▶ Exercise prompt: For every line in the data below that contains "their", copy the line.

▶ Data for review:
-- ==== Sys2Proof/Machine/SaveArea.lean ====
section
/-!
DEFINITION. The bytes of a context's save area (R111, R300, R337, R339, R343, R353). The numbers of a part whose layout
the manual does not give stand in it in an unknown layout (log 32); the saved state itself stays in the state of the machine.
-/

namespace Sys2Proof.Machine

/-- n bytes that hold numbers in a layout that the manual does not give (log 32). -/
def laidOut (n kind : Nat) (x : List Nat) : List Byte := fitBytes n (Config.recordLayout kind x)

/-- A flag as a number. -/
def flagNum (b : Bool) : Nat := if b then 1 else 0

/-- The states of a split in the order of R110. -/
def SplitState.num : SplitState → Nat
  | .runnable => 0
  | .waiting => 1
  | .joining => 2
  | .held => 3

/-- The fields of a split-table entry (R109). -/
def Split.nums (x : Split) : List Nat :=
  [flagNum x.v, x.state.num, x.hstate.num, flagNum x.sup, x.pc.toNat, x.mask.toNat, x.tok, x.age]

/-- The state of a window register (R202). -/
def Window.nums (w : Window) : List Nat :=
  [flagNum w.valid, w.base, match w.perm with | .r => 1 | .w => 2 | .rw => 3, w.frame, w.flim, flagNum w.sup]

/-- A binding of a handle: 1 and its two numbers, or 0. -/
def bindingNums (b : Option (Nat × Nat)) : List Nat :=
  match b with
  | some p => [1, p.1, p.2]
  | none => [0, 0, 0]

/-- A stamp as its eight counts. -/
def Stamp.nums (σ : Stamp) : List Nat := (List.range 8).map fun d => σ.at d

/-- Code of a kind of stack entry (R111). -/
def EntryKind.code : EntryKind → Nat
  | .joining => 0
  | .deferred => 1
  | .join => 2
  | .trap => 3

/-- The 128 bits of a stack entry (R111). -/
def StackEntry.bits (x : StackEntry) : Nat :=
  x.cause % 2 ^ 16 * 2 ^ 112 + x.tok % 32 * 2 ^ 107 + x.kind.code * 2 ^ 105 + (if x.sup then 2 ^ 104 else 0) +
    x.mask.toNat * 2 ^ 64 + x.pc.toNat / 4 * 4

/-- The stack image: entry 0 is the bottom (R111). -/
def stackImage (l : List StackEntry) : List Byte :=
  (List.range 32).flatMap fun k => bytesOf 16 (match l.reverse[k]? with | some x => x.bits | none => 0)

/-- The bytes of a saved register, with the tangent planes of a dual one (R337). -/
def Group.regBytes (g : Group) : RegId → List Byte
  | .v k =>
    ((List.range 32).flatMap fun l => bytesOf 4 (g.readV k l).toNat) ++
      (if g.dual k then
        (List.range g.decl.d).flatMap fun d => (List.range 32).flatMap fun l =>
          bytesOf (if g.decl.bf16 then 2 else 4) (g.readT k d l).toNat
      else [])
  | .s k => bytesOf 8 (g.readS k).toNat
  | .m k => bytesOf 4 (g.readM k).toNat
  | _ => []

/-- The registers that a saved set names, in order; of a default point, scalars, masks and vectors (R30, R337). -/
def SavedSet.regs (c : Nat) : SavedSet → List RegId
  | .some l => l
  | .all => (List.range 64).map RegId.s ++ (List.range 16).map RegId.m ++ (List.range c).map RegId.v

/-- A group record (R106, R337); index is the place of its point in the flashback table, if it has one. -/
def Group.record1 (index : Option Nat) (y : Gang) (g : Group) : List Byte :=
  let saved : SavedSet := match g.record with
    | some r => r.saved
    | none => .all
  let regs := saved.regs g.decl.c
  laidOut 64 0 [y.idx, y.band, y.span, g.gctx, g.tlost.toNat, g.edge.toNat, g.crit, g.mxstat.toNat, flagNum g.latch.isSome,
    (g.latch.getD 0).toNat] ++
  stackImage g.stack ++ ((List.range 4).flatMap fun e => laidOut 48 1 (g.split e).nums) ++
  laidOut 128 2 (((List.range 8).flatMap fun w => (g.window w).nums) ++ ((List.range 16).flatMap fun t => bindingNums (g.tile t)) ++
    (List.range 4).flatMap fun f => bindingNums (g.factor f)) ++
  laidOut 128 3 (match g.record with
    | some r => [1, r.pc.toNat, flagNum index.isSome, index.getD 0, regs.length]
    | none => [0, 0, 0, 0, regs.length]) ++
  regs.flatMap g.regBytes

/-- The lane fault file of a group, a record of 256 bytes (R353, R354). -/
def Group.record6 (g : Group) : List Byte :=
  (List.range 32).flatMap fun l =>
    let f := Sparse.get LaneFault.zero g.faults l
    bytesOf 8 (l * 2 ^ 59 + f.lcause % 8 * 2 ^ 56 + f.acc % 4 * 2 ^ 54 + f.space % 4 * 2 ^ 52 + f.addr % 2 ^ 52)

/-- The 32 bytes of a barrier object (R300). -/
def Barrier.bits (b : Barrier) : Nat :=
  b.status.toNat * 2 ^ 160 + b.gen % 2 ^ 32 * 2 ^ 128 + b.arrived % 2 ^ 16 * 2 ^ 112 + b.exparr % 2 ^ 16 * 2 ^ 96 +
    b.landed % 2 ^ 40 * 2 ^ 48 + b.expb % 2 ^ 40

/-- A gang record: the scratchpad to Z, and the barrier images with their stamps (R337). -/
def Gang.record2 (y : Gang) : List Byte :=
  Sparse.getRange 0 y.spad 0 y.decl.occupancy ++
    ((List.range 32).filter (bitAt y.decl.barmask)).flatMap fun b =>
      let x := Sparse.get Barrier.zero y.bars b
      bytesOf 32 x.bits ++ laidOut 64 4 x.stamp.nums

/-- A band record: its factor slots as packed images with n (R256, R337). -/
def SavedBand.record3 (b : SavedBand) : List Byte :=
  b.slots.flatMap fun p => laidOut 16 5 [p.1, p.2.n] ++
    (imageOrder p.2.n).flatMap fun e => bytesOf 4 (Sparse.get 0 p.2.u (128 * e.1.1 + e.1.2)).toNat

/-- The counter bank (R339). -/
def Context.record4 (c : Context) : List Byte := (List.range 8).flatMap fun i => bytesOf 8 (Sparse.get 0 c.counters i)

/-- The guest journal (R343). -/
def Journal.record5 (j : Journal) : List Byte := bytesOf 16 (j.inctx % 2 ^ 16 * 2 ^ 112 + j.outctx % 2 ^ 16 * 2 ^ 96 + j.step % 16)

/-- Offset of the journal's record: it is the first of a save area (log 32). -/
def journalAt : Nat := 4096

/-- Place in the flashback table of the point that a group stands at (R316). -/
def State.pointIndex (s : State) (g : Group) : Option Nat :=
  match g.record, s.image g with
  | some r, some i => i.points.findIdx? fun p => decide (p.point = r.pc.toNat)
  | _, _ => none

/-- The records of a context that has been saved, with their kinds. -/
def State.saveRecords (s : State) (ctx : Nat) : List (Nat × List Byte) :=
  let gangs := (s.gangs.filter fun p => decide (p.2.ctx = ctx) && p.2.life == .saved).map Prod.snd
  let groups := gangs.flatMap fun y => y.saved.map fun g => (y, g)
  let bands := (s.grids.filter fun p => decide (p.2.ctx = ctx)).flatMap fun p => p.2.savedBands
  [(5, (s.vf (s.context ctx).vf).journal.record5), (4, (s.context ctx).record4)] ++
    groups.map (fun p => (1, p.2.record1 (s.pointIndex p.2) p.1)) ++ gangs.map (fun y => (2, y.record2)) ++
    bands.map (fun b => (3, b.record3)) ++ groups.map fun p => (6, p.2.record6)

/-- The directory entries of records that stand from an offset on, one after another (R337). -/
def directory : Nat → List (Nat × List Byte) → List Byte
  | _, [] => []
  | off, r :: rs => bytesOf 8 off ++ bytesOf 4 r.2.length ++ bytesOf 4 r.1 ++ directory (off + r.2.length) rs

/-- The save area: a directory of 256 entries, then the records; what has no entry is not listed (log 32). -/
def saveArea (l : List (Nat × List Byte)) : List Byte :=
  let d := directory journalAt (l.take 256)
  d ++ List.replicate (4096 - d.length) 0 ++ l.flatMap Prod.snd

/-- Write the save area of a context at SAVEBASE (R336, R337). -/
def State.writeSaveArea (s : State) (ctx : Nat) : State :=
  (s.writeMapped ctx (s.context ctx).savebase (saveArea (s.saveRecords ctx))).1

end Sys2Proof.Machine
end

▶ Answer section:
/-- A gang record: the scratchpad to Z, and the barrier images with their stamps (R337). -/
/-- The records of a context that has been saved, with their kinds. -/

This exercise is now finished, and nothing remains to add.